These words are part of the Javascript code used by this page, and not shown on the page like sites listed above do. And they are not indexed.

What is more, what would be the point for Google to index Javascript code? What would it had for Google users? It is as pointless as indexing html comments or <table> attributes used on a page! Only cheaters could benefit this, by putting keywords in Javascript comments or functions and variables names...

The only interesting feature with Javascript and google would be to follow javascript links... Indexing code snippets would be useless.

George Abitbol

(edit : i hadn't seen driesie's post)

MonkeeSage

1:45 pm on Aug 20, 2003 (gmt 0)

As claus said, indexing JS in this conversation means parsing it and understanding it as separable entities that Google can distinguish from HTML entities. There is no more question that Google can (has the ability to) do this. The question now becomes if / why / how they should, since we know it is possible.

This is a step foward in the discussion as it was formerly stalled at "Does Gogle even see anything inside of <script> tags?"

Also, the arguments I'm seeing against indexing JS could be equally made for excluding links from indexing (no one wants to see link titles in a search!, no one cares about URLs just show us the content of the page the URL points to instead!, &c.), hence they are not good ones (assuming we all want Google to index links and show them in SERPs).

Jordan

tribal

1:50 pm on Aug 20, 2003 (gmt 0)

"The only interesting feature with Javascript and google would be to follow javascript links... Indexing code snippets would be useless."

For Google, the interesting feature of parsing JS (not the parsing done for indexing, but truly EXECUTING code) would be for detecting JS-abusing cheaters.

For users I can think of at least one use which might be interesting: users seeking examples for creating scripts.

However, I do agree that this should be a feature that users should deliberatly active - not something that just pops up now and then in the SERPs.
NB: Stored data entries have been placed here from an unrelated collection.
-- ==== Sys2Proof/Machine/IndexedCb.lean ====
section
/-! DEFINITION. Indexed CB (42_cb_page.md R362 to R374): `s` is the index register of the prefix, d was latched before
the opcode. Each row has its form (what the rule's Decode line renders and fetches) and its meaning (one read of that
row). -/

namespace Sys2Proof.Machine

/-- R374 indexed CB with z ≠ 6: no text (30_encoding.md R123). -/
def formIndexedCbUnrep : Form := unrepresentedForm 374 .indexCb

/-- R363 `RLC (s+d)`. -/
def formIndexedCbRlc (x : IndexReg) : Form := fullForm 363 .indexCb .none "RLC" [.ind x]

/-- R364 `RRC (s+d)`. -/
def formIndexedCbRrc (x : IndexReg) : Form := fullForm 364 .indexCb .none "RRC" [.ind x]

/-- R365 `RL (s+d)`. -/
def formIndexedCbRl (x : IndexReg) : Form := fullForm 365 .indexCb .none "RL" [.ind x]

/-- R366 `RR (s+d)`. -/
def formIndexedCbRr (x : IndexReg) : Form := fullForm 366 .indexCb .none "RR" [.ind x]

/-- R367 `SLA (s+d)`. -/
def formIndexedCbSla (x : IndexReg) : Form := fullForm 367 .indexCb .none "SLA" [.ind x]

/-- R368 `SRA (s+d)`. -/
def formIndexedCbSra (x : IndexReg) : Form := fullForm 368 .indexCb .none "SRA" [.ind x]

/-- R369 `SLL (s+d)`. -/
def formIndexedCbSll (x : IndexReg) : Form := fullForm 369 .indexCb .none "SLL" [.ind x]

/-- R370 `SRL (s+d)`, keyword by parameter (R358). -/
def formIndexedCbSrl (k : CbY7Mnemonic) (x : IndexReg) : Form := fullForm 370 .indexCb .none (cbY7Text k) [.ind x]

/-- R371 `BIT b,(s+d)`. -/
def formIndexedCbBit (x : IndexReg) (b : Fin 8) : Form :=
  fullForm 371 .indexCb .none "BIT" [.name (bitText b), .ind x]

/-- R372 `RES b,(s+d)`. -/
def formIndexedCbRes (x : IndexReg) (b : Fin 8) : Form :=
  fullForm 372 .indexCb .none "RES" [.name (bitText b), .ind x]

/-- R373 `SET b,(s+d)`. -/
def formIndexedCbSet (x : IndexReg) (b : Fin 8) : Form :=
  fullForm 373 .indexCb .none "SET" [.name (bitText b), .ind x]

/-- R374 `unrepresented IX-CB`. -/
def execUnrepIxCb (_op : Byte) (s : State) : Host.Outcome State Fault Refusal := runForm formIndexedCbUnrep s

/-- R363 `RLC (IX+d)`. -/
def execRlcIxd (s : State) : Host.Outcome State Fault Refusal := runForm (formIndexedCbRlc .ix) s

/-- R364 `RRC (IX+d)`. -/
def execRrcIxd (s : State) : Host.Outcome State Fault Refusal := runForm (formIndexedCbRrc .ix) s

/-- R365 `RL (IX+d)`. -/
def execRlIxd (s : State) : Host.Outcome State Fault Refusal := runForm (formIndexedCbRl .ix) s

/-- R366 `RR (IX+d)`. -/
def execRrIxd (s : State) : Host.Outcome State Fault Refusal := runForm (formIndexedCbRr .ix) s

/-- R367 `SLA (IX+d)`. -/
def execSlaIxd (s : State) : Host.Outcome State Fault Refusal := runForm (formIndexedCbSla .ix) s

/-- R368 `SRA (IX+d)`. -/
def execSraIxd (s : State) : Host.Outcome State Fault Refusal := runForm (formIndexedCbSra .ix) s

/-- R369 `SLL (IX+d)`. -/
def execSllIxd (s : State) : Host.Outcome State Fault Refusal := runForm (formIndexedCbSll .ix) s

/-- R370 `SRL (IX+d)`. -/
def execSrlIxd (s : State) : Host.Outcome State Fault Refusal :=
  runForm (formIndexedCbSrl s.params.cbY7Mnemonic .ix) s

/-- R371 `BIT b,(IX+d)`. -/
def execBitBIxd (b : Fin 8) (s : State) : Host.Outcome State Fault Refusal := runForm (formIndexedCbBit .ix b) s

/-- R372 `RES b,(IX+d)`. -/
def execResBIxd (b : Fin 8) (s : State) : Host.Outcome State Fault Refusal := runForm (formIndexedCbRes .ix b) s

/-- R373 `SET b,(IX+d)`. -/
def execSetBIxd (b : Fin 8) (s : State) : Host.Outcome State Fault Refusal := runForm (formIndexedCbSet .ix b) s

/-- R374 `unrepresented IY-CB`. -/
def execUnrepIyCb (_op : Byte) (s : State) : Host.Outcome State Fault Refusal := runForm formIndexedCbUnrep s

/-- R363 `RLC (IY+d)`. -/
def execRlcIyd (s : State) : Host.Outcome State Fault Refusal := runForm (formIndexedCbRlc .iy) s

/-- R364 `RRC (IY+d)`. -/
def execRrcIyd (s : State) : Host.Outcome State Fault Refusal := runForm (formIndexedCbRrc .iy) s

/-- R365 `RL (IY+d)`. -/
def execRlIyd (s : State) : Host.Outcome State Fault Refusal := runForm (formIndexedCbRl .iy) s

/-- R366 `RR (IY+d)`. -/
def execRrIyd (s : State) : Host.Outcome State Fault Refusal := runForm (formIndexedCbRr .iy) s

/-- R367 `SLA (IY+d)`. -/
def execSlaIyd (s : State) : Host.Outcome State Fault Refusal := runForm (formIndexedCbSla .iy) s

/-- R368 `SRA (IY+d)`. -/
def execSraIyd (s : State) : Host.Outcome State Fault Refusal := runForm (formIndexedCbSra .iy) s

/-- R369 `SLL (IY+d)`. -/
def execSllIyd (s : State) : Host.Outcome State Fault Refusal := runForm (formIndexedCbSll .iy) s

/-- R370 `SRL (IY+d)`. -/
def execSrlIyd (s : State) : Host.Outcome State Fault Refusal :=
  runForm (formIndexedCbSrl s.params.cbY7Mnemonic .iy) s

/-- R371 `BIT b,(IY+d)`. -/
def execBitBIyd (b : Fin 8) (s : State) : Host.Outcome State Fault Refusal := runForm (formIndexedCbBit .iy b) s

/-- R372 `RES b,(IY+d)`. -/
def execResBIyd (b : Fin 8) (s : State) : Host.Outcome State Fault Refusal := runForm (formIndexedCbRes .iy b) s

/-- R373 `SET b,(IY+d)`. -/
def execSetBIyd (b : Fin 8) (s : State) : Host.Outcome State Fault Refusal := runForm (formIndexedCbSet .iy b) s

end Sys2Proof.Machine
end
As allready said, it - like the HTML a page is built from - has nothing to do with content.

creative craig

1:56 pm on Aug 20, 2003 (gmt 0)

rcjordan pulled a gem out of the bag the other day. Scrolling text by Javascript indexed and coming up number 1 for a competitive search term, cant find the thread now though :( It was on Google though! That was the first time that I had seen it before.

Craig

George Abitbol

2:10 pm on Aug 20, 2003 (gmt 0)

MonkeeSage : I think that, in a document, links are much much more relevant than html comments or pieces of javascript code.

tribal : you're right, my "only" was a bit restrictive ;-)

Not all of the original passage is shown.